**YOUR TASK**
Go through the entries below line by line and tally those holding "errUnmapped"; write only the tally.

Stored items
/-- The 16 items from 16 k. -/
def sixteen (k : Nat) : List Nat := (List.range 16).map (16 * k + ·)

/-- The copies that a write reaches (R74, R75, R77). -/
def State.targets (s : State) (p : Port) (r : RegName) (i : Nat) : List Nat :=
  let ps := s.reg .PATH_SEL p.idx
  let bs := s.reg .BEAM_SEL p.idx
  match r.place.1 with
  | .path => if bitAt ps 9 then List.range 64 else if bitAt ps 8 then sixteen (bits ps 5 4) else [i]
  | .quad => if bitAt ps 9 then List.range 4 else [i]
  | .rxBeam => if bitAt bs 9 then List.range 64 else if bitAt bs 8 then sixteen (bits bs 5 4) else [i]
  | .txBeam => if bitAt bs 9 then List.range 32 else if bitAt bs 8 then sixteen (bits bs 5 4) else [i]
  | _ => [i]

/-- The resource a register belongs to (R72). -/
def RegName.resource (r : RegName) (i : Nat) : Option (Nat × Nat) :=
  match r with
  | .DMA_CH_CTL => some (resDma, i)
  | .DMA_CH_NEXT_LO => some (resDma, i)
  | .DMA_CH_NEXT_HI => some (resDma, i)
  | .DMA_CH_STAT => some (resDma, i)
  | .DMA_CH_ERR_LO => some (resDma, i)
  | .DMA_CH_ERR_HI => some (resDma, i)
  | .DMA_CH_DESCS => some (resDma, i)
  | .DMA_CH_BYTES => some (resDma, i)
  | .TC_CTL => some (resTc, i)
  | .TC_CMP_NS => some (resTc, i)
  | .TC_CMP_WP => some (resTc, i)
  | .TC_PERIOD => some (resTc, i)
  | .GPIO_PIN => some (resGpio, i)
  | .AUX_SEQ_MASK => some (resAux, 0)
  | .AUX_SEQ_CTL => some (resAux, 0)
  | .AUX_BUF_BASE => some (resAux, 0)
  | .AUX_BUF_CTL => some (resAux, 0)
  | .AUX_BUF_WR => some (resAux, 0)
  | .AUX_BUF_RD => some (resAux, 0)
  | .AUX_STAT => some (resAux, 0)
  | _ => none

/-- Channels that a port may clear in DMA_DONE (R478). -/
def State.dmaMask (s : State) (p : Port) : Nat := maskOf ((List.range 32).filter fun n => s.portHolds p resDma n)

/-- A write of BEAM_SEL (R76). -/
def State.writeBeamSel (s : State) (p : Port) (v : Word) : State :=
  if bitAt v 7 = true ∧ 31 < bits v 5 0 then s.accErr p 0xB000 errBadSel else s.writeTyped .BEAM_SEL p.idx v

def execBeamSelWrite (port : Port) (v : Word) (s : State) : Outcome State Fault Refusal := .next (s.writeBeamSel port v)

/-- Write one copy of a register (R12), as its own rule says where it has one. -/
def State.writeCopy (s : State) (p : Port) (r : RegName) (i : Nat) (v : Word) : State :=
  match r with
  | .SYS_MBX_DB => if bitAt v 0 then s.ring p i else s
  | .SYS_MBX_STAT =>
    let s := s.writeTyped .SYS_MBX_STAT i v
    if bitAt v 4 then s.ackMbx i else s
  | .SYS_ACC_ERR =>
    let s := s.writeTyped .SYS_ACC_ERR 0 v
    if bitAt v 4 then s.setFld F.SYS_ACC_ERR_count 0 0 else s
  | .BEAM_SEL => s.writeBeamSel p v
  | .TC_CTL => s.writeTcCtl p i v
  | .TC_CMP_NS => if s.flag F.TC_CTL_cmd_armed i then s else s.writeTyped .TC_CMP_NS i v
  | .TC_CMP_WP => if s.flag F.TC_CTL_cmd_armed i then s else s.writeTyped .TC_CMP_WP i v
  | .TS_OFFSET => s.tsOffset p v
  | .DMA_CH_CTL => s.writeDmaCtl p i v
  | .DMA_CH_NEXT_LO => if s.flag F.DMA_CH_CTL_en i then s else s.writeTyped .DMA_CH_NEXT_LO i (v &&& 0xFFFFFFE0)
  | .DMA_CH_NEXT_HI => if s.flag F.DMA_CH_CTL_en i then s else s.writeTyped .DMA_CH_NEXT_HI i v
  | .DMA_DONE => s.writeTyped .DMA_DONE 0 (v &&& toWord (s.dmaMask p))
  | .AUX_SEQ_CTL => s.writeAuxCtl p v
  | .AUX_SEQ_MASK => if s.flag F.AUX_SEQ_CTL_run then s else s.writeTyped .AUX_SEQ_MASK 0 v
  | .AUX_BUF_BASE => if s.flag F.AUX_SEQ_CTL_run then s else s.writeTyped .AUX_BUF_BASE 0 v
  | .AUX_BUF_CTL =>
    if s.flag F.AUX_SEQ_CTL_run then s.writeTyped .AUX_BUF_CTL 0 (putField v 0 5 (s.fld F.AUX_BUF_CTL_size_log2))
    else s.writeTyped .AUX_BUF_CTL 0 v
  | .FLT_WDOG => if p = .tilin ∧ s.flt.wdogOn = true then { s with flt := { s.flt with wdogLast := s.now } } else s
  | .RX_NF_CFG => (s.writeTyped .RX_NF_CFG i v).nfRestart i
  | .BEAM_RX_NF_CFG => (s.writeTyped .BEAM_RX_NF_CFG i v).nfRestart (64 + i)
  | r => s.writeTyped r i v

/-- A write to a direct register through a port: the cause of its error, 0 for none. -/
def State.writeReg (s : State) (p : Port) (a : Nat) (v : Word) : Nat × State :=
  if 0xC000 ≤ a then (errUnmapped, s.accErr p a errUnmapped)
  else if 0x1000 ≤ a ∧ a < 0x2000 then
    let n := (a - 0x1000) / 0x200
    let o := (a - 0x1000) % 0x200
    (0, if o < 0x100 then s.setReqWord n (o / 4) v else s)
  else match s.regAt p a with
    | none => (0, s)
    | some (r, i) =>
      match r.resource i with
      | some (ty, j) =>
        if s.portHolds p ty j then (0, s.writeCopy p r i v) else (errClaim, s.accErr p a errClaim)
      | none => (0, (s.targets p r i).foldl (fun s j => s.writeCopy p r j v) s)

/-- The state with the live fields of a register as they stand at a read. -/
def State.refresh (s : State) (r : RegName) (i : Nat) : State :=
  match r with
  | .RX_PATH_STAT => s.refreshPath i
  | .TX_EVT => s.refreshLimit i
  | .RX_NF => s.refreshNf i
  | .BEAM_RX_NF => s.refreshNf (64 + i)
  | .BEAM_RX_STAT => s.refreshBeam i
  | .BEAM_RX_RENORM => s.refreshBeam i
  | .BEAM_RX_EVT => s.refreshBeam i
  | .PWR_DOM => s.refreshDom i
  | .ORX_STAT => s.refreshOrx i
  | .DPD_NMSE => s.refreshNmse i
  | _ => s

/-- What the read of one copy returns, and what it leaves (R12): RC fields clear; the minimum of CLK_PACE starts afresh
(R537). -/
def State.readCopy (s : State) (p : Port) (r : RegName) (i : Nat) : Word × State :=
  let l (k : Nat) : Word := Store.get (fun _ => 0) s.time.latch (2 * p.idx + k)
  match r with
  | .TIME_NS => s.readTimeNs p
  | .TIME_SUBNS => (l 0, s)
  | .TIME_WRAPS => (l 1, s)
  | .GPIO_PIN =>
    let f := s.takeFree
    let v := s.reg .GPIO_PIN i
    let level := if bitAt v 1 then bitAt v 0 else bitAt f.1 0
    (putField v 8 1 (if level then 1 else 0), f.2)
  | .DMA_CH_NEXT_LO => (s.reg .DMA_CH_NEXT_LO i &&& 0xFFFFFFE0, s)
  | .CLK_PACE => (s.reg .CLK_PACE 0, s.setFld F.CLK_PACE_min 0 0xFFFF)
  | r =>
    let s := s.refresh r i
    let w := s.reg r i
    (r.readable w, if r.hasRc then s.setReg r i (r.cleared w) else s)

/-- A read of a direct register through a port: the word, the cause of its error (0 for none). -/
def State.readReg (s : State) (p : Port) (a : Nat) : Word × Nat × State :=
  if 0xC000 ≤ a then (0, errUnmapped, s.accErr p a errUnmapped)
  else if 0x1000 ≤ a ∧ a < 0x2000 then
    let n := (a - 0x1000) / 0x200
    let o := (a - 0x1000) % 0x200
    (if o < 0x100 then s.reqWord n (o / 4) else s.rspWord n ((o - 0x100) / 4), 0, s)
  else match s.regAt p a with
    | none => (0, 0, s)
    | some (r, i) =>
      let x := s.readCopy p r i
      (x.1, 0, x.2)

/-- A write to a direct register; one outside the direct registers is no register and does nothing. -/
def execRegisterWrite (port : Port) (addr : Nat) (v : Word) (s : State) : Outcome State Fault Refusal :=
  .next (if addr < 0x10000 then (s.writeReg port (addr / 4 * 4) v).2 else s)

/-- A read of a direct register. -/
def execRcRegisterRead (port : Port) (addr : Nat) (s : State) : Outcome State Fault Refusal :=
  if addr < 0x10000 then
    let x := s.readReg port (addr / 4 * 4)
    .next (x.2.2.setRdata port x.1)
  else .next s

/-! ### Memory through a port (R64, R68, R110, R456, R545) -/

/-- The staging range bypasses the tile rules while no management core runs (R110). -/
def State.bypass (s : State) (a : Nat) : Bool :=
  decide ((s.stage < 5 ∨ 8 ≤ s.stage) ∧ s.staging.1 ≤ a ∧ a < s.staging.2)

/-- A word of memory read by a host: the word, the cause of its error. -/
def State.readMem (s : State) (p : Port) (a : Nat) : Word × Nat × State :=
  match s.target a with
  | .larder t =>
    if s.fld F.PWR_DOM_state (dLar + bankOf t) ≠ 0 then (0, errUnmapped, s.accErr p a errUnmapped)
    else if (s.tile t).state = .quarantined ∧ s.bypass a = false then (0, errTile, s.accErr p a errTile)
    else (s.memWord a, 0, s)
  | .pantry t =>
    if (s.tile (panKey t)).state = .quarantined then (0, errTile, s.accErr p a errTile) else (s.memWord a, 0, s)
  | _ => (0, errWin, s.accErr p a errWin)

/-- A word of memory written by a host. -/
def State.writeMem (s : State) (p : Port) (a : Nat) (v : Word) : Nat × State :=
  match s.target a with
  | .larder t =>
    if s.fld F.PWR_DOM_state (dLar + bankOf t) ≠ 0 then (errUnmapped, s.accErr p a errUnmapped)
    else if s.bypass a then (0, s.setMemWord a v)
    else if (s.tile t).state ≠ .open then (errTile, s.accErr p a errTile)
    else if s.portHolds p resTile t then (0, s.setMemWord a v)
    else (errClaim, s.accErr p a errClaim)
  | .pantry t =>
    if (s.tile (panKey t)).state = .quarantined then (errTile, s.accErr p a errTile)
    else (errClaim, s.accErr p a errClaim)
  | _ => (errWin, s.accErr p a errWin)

**THE ANSWER**
4